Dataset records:
▬▬▬▬▬▬▬▬▬▬

/-! `emit` -/

@[simp] theorem emit_mod (o : Out) (s : State) : (emit o s).mod = s.mod := rfl
@[simp] theorem emit_log (o : Out) (s : State) : (emit o s).log = s.log := rfl
@[simp] theorem emit_logProd (o : Out) (s : State) : (emit o s).logProd = s.logProd := rfl
@[simp] theorem emit_flags (o : Out) (s : State) : (emit o s).flags = s.flags := rfl
@[simp] theorem emit_cnt (o : Out) (s : State) : (emit o s).cnt = s.cnt := rfl
@[simp] theorem emit_regs (o : Out) (s : State) : (emit o s).regs = s.regs := rfl
@[simp] theorem emit_nst (o : Out) (s : State) : (emit o s).nst = s.nst := rfl
@[simp] theorem emit_rcv (o : Out) (s : State) : (emit o s).rcv = s.rcv := rfl
@[simp] theorem emit_fwu (o : Out) (s : State) : (emit o s).fwu = s.fwu := rfl
@[simp] theorem emit_doors (o : Out) (s : State) : (emit o s).doors = s.doors := rfl
@[simp] theorem emit_vfs (o : Out) (s : State) : (emit o s).vfs = s.vfs := rfl
@[simp] theorem emit_hif (o : Out) (s : State) : (emit o s).hif = s.hif := rfl
@[simp] theorem emit_copies (o : Out) (s : State) : (emit o s).copies = s.copies := rfl
@[simp] theorem emit_mem (o : Out) (s : State) : (emit o s).mem = s.mem := rfl
@[simp] theorem emit_trs (o : Out) (s : State) : (emit o s).trs = s.trs := rfl
@[simp] theorem emit_drs (o : Out) (s : State) : (emit o s).drs = s.drs := rfl
@[simp] theorem emit_steps (o : Out) (s : State) : (emit o s).steps = s.steps := rfl
@[simp] theorem emit_drawers (o : Out) (s : State) : (emit o s).drawers = s.drawers := rfl
@[simp] theorem emit_chests (o : Out) (s : State) : (emit o s).chests = s.chests := rfl
@[simp] theorem emit_maps (o : Out) (s : State) : (emit o s).maps = s.maps := rfl
@[simp] theorem emit_stagedMaps (o : Out) (s : State) : (emit o s).stagedMaps = s.stagedMaps := rfl
@[simp] theorem emit_cal (o : Out) (s : State) : (emit o s).cal = s.cal := rfl
@[simp] theorem emit_opt (o : Out) (s : State) : (emit o s).opt = s.opt := rfl
@[simp] theorem emit_rdx (o : Out) (s : State) : (emit o s).rdx = s.rdx := rfl
@[simp] theorem emit_pending (o : Out) (s : State) : (emit o s).pending = s.pending := rfl

@[simp] theorem hostReads_mod (fn addr n : Nat) (s : State) : (hostReads fn addr n s).mod = s.mod := rfl
@[simp] theorem hostReads_log (fn addr n : Nat) (s : State) : (hostReads fn addr n s).log = s.log := rfl
@[simp] theorem hostReads_logProd (fn addr n : Nat) (s : State) : (hostReads fn addr n s).logProd = s.logProd := rfl
@[simp] theorem hostReads_flags (fn addr n : Nat) (s : State) : (hostReads fn addr n s).flags = s.flags := rfl
@[simp] theorem hostReads_cnt (fn addr n : Nat) (s : State) : (hostReads fn addr n s).cnt = s.cnt := rfl
@[simp] theorem hostReads_regs (fn addr n : Nat) (s : State) : (hostReads fn addr n s).regs = s.regs := rfl
@[simp] theorem hostReads_nst (fn addr n : Nat) (s : State) : (hostReads fn addr n s).nst = s.nst := rfl
@[simp] theorem hostReads_rcv (fn addr n : Nat) (s : State) : (hostReads fn addr n s).rcv = s.rcv := rfl
@[simp] theorem hostReads_fwu (fn addr n : Nat) (s : State) : (hostReads fn addr n s).fwu = s.fwu := rfl
@[simp] theorem hostReads_doors (fn addr n : Nat) (s : State) : (hostReads fn addr n s).doors = s.doors := rfl
@[simp] theorem hostReads_vfs (fn addr n : Nat) (s : State) : (hostReads fn addr n s).vfs = s.vfs := rfl
@[simp] theorem hostReads_hif (fn addr n : Nat) (s : State) : (hostReads fn addr n s).hif = s.hif := rfl
@[simp] theorem hostReads_copies (fn addr n : Nat) (s : State) : (hostReads fn addr n s).copies = s.copies := rfl
@[simp] theorem hostReads_mem (fn addr n : Nat) (s : State) : (hostReads fn addr n s).mem = s.mem := rfl
@[simp] theorem hostReads_trs (fn addr n : Nat) (s : State) : (hostReads fn addr n s).trs = s.trs := rfl
@[simp] theorem hostReads_drs (fn addr n : Nat) (s : State) : (hostReads fn addr n s).drs = s.drs := rfl
@[simp] theorem hostReads_steps (fn addr n : Nat) (s : State) : (hostReads fn addr n s).steps = s.steps := rfl
@[simp] theorem hostReads_drawers (fn addr n : Nat) (s : State) : (hostReads fn addr n s).drawers = s.drawers := rfl
@[simp] theorem hostReads_chests (fn addr n : Nat) (s : State) : (hostReads fn addr n s).chests = s.chests := rfl
@[simp] theorem hostReads_maps (fn addr n : Nat) (s : State) : (hostReads fn addr n s).maps = s.maps := rfl
@[simp] theorem hostReads_stagedMaps (fn addr n : Nat) (s : State) : (hostReads fn addr n s).stagedMaps = s.stagedMaps := rfl
@[simp] theorem hostReads_cal (fn addr n : Nat) (s : State) : (hostReads fn addr n s).cal = s.cal := rfl
@[simp] theorem hostReads_opt (fn addr n : Nat) (s : State) : (hostReads fn addr n s).opt = s.opt := rfl
@[simp] theorem hostReads_rdx (fn addr n : Nat) (s : State) : (hostReads fn addr n s).rdx = s.rdx := rfl
@[simp] theorem hostReads_pending (fn addr n : Nat) (s : State) : (hostReads fn addr n s).pending = s.pending := rfl

/-! `modDoor` -/

@[simp] theorem modDoor_mod (ctx : Nat) (f : Door → Door) (s : State) : (modDoor ctx f s).mod = s.mod := rfl
@[simp] theorem modDoor_log (ctx : Nat) (f : Door → Door) (s : State) : (modDoor ctx f s).log = s.log := rfl
@[simp] theorem modDoor_logProd (ctx : Nat) (f : Door → Door) (s : State) : (modDoor ctx f s).logProd = s.logProd := rfl
@[simp] theorem modDoor_flags (ctx : Nat) (f : Door → Door) (s : State) : (modDoor ctx f s).flags = s.flags := rfl
@[simp] theorem modDoor_cnt (ctx : Nat) (f : Door → Door) (s : State) : (modDoor ctx f s).cnt = s.cnt := rfl
@[simp] theorem modDoor_regs (ctx : Nat) (f : Door → Door) (s : State) : (modDoor ctx f s).regs = s.regs := rfl
@[simp] theorem modDoor_nst (ctx : Nat) (f : Door → Door) (s : State) : (modDoor ctx f s).nst = s.nst := rfl
@[simp] theorem modDoor_rcv (ctx : Nat) (f : Door → Door) (s : State) : (modDoor ctx f s).rcv = s.rcv := rfl
@[simp] theorem modDoor_fwu (ctx : Nat) (f : Door → Door) (s : State) : (modDoor ctx f s).fwu = s.fwu := rfl
@[simp] theorem modDoor_vfs (ctx : Nat) (f : Door → Door) (s : State) : (modDoor ctx f s).vfs = s.vfs := rfl
@[simp] theorem modDoor_hif (ctx : Nat) (f : Door → Door) (s : State) : (modDoor ctx f s).hif = s.hif := rfl
@[simp] theorem modDoor_copies (ctx : Nat) (f : Door → Door) (s : State) : (modDoor ctx f s).copies = s.copies := rfl
@[simp] theorem modDoor_mem (ctx : Nat) (f : Door → Door) (s : State) : (modDoor ctx f s).mem = s.mem := rfl
@[simp] theorem modDoor_trs (ctx : Nat) (f : Door → Door) (s : State) : (modDoor ctx f s).trs = s.trs := rfl
@[simp] theorem modDoor_drs (ctx : Nat) (f : Door → Door) (s : State) : (modDoor ctx f s).drs = s.drs := rfl
@[simp] theorem modDoor_steps (ctx : Nat) (f : Door → Door) (s : State) : (modDoor ctx f s).steps = s.steps := rfl
@[simp] theorem modDoor_drawers (ctx : Nat) (f : Door → Door) (s : State) : (modDoor ctx f s).drawers = s.drawers := rfl
@[simp] theorem modDoor_chests (ctx : Nat) (f : Door → Door) (s : State) : (modDoor ctx f s).chests = s.chests := rfl
@[simp] theorem modDoor_maps (ctx : Nat) (f : Door → Door) (s : State) : (modDoor ctx f s).maps = s.maps := rfl
@[simp] theorem modDoor_stagedMaps (ctx : Nat) (f : Door → Door) (s : State) : (modDoor ctx f s).stagedMaps = s.stagedMaps := rfl
@[simp] theorem modDoor_cal (ctx : Nat) (f : Door → Door) (s : State) : (modDoor ctx f s).cal = s.cal := rfl
@[simp] theorem modDoor_opt (ctx : Nat) (f : Door → Door) (s : State) : (modDoor ctx f s).opt = s.opt := rfl
@[simp] theorem modDoor_rdx (ctx : Nat) (f : Door → Door) (s : State) : (modDoor ctx f s).rdx = s.rdx := rfl
@[simp] theorem modDoor_out (ctx : Nat) (f : Door → Door) (s : State) : (modDoor ctx f s).out = s.out := rfl
@[simp] theorem modDoor_pending (ctx : Nat) (f : Door → Door) (s : State) : (modDoor ctx f s).pending = s.pending := rfl

/-! `modRing` -/

@[simp] theorem modRing_mod (ctx ring : Nat) (f : Ring → Ring) (s : State) : (modRing ctx ring f s).mod = s.mod := rfl
@[simp] theorem modRing_log (ctx ring : Nat) (f : Ring → Ring) (s : State) : (modRing ctx ring f s).log = s.log := rfl
@[simp] theorem modRing_logProd (ctx ring : Nat) (f : Ring → Ring) (s : State) : (modRing ctx ring f s).logProd = s.logProd := rfl
@[simp] theorem modRing_flags (ctx ring : Nat) (f : Ring → Ring) (s : State) : (modRing ctx ring f s).flags = s.flags := rfl
@[simp] theorem modRing_cnt (ctx ring : Nat) (f : Ring → Ring) (s : State) : (modRing ctx ring f s).cnt = s.cnt := rfl
@[simp] theorem modRing_regs (ctx ring : Nat) (f : Ring → Ring) (s : State) : (modRing ctx ring f s).regs = s.regs := rfl
@[simp] theorem modRing_nst (ctx ring : Nat) (f : Ring → Ring) (s : State) : (modRing ctx ring f s).nst = s.nst := rfl
@[simp] theorem modRing_rcv (ctx ring : Nat) (f : Ring → Ring) (s : State) : (modRing ctx ring f s).rcv = s.rcv := rfl
@[simp] theorem modRing_fwu (ctx ring : Nat) (f : Ring → Ring) (s : State) : (modRing ctx ring f s).fwu = s.fwu := rfl
@[simp] theorem modRing_vfs (ctx ring : Nat) (f : Ring → Ring) (s : State) : (modRing ctx ring f s).vfs = s.vfs := rfl
@[simp] theorem modRing_hif (ctx ring : Nat) (f : Ring → Ring) (s : State) : (modRing ctx ring f s).hif = s.hif := rfl
@[simp] theorem modRing_copies (ctx ring : Nat) (f : Ring → Ring) (s : State) : (modRing ctx ring f s).copies = s.copies := rfl
@[simp] theorem modRing_mem (ctx ring : Nat) (f : Ring → Ring) (s : State) : (modRing ctx ring f s).mem = s.mem := rfl
@[simp] theorem modRing_trs (ctx ring : Nat) (f : Ring → Ring) (s : State) : (modRing ctx ring f s).trs = s.trs := rfl
@[simp] theorem modRing_drs (ctx ring : Nat) (f : Ring → Ring) (s : State) : (modRing ctx ring f s).drs = s.drs := rfl
@[simp] theorem modRing_steps (ctx ring : Nat) (f : Ring → Ring) (s : State) : (modRing ctx ring f s).steps = s.steps := rfl
@[simp] theorem modRing_drawers (ctx ring : Nat) (f : Ring → Ring) (s : State) : (modRing ctx ring f s).drawers = s.drawers := rfl
@[simp] theorem modRing_chests (ctx ring : Nat) (f : Ring → Ring) (s : State) : (modRing ctx ring f s).chests = s.chests := rfl
@[simp] theorem modRing_maps (ctx ring : Nat) (f : Ring → Ring) (s : State) : (modRing ctx ring f s).maps = s.maps := rfl
@[simp] theorem modRing_stagedMaps (ctx ring : Nat) (f : Ring → Ring) (s : State) : (modRing ctx ring f s).stagedMaps = s.stagedMaps := rfl
@[simp] theorem modRing_cal (ctx ring : Nat) (f : Ring → Ring) (s : State) : (modRing ctx ring f s).cal = s.cal := rfl
@[simp] theorem modRing_opt (ctx ring : Nat) (f : Ring → Ring) (s : State) : (modRing ctx ring f s).opt = s.opt := rfl
@[simp] theorem modRing_rdx (ctx ring : Nat) (f : Ring → Ring) (s : State) : (modRing ctx ring f s).rdx = s.rdx := rfl
@[simp] theorem modRing_out (ctx ring : Nat) (f : Ring → Ring) (s : State) : (modRing ctx ring f s).out = s.out := rfl
@[simp] theorem modRing_pending (ctx ring : Nat) (f : Ring → Ring) (s : State) : (modRing ctx ring f s).pending = s.pending := rfl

▬▬▬▬▬▬▬▬▬▬

- **Action item**: Which lines of the data contain the word "stagedMaps"? Copy each one.

- **Result below**:
@[simp] theorem emit_stagedMaps (o : Out) (s : State) : (emit o s).stagedMaps = s.stagedMaps := rfl
@[simp] theorem hostReads_stagedMaps (fn addr n : Nat) (s : State) : (hostReads fn addr n s).stagedMaps = s.stagedMaps := rfl
@[simp] theorem modDoor_stagedMaps (ctx : Nat) (f : Door → Door) (s : State) : (modDoor ctx f s).stagedMaps = s.stagedMaps := rfl
@[simp] theorem modRing_stagedMaps (ctx ring : Nat) (f : Ring → Ring) (s : State) : (modRing ctx ring f s).stagedMaps = s.stagedMaps := rfl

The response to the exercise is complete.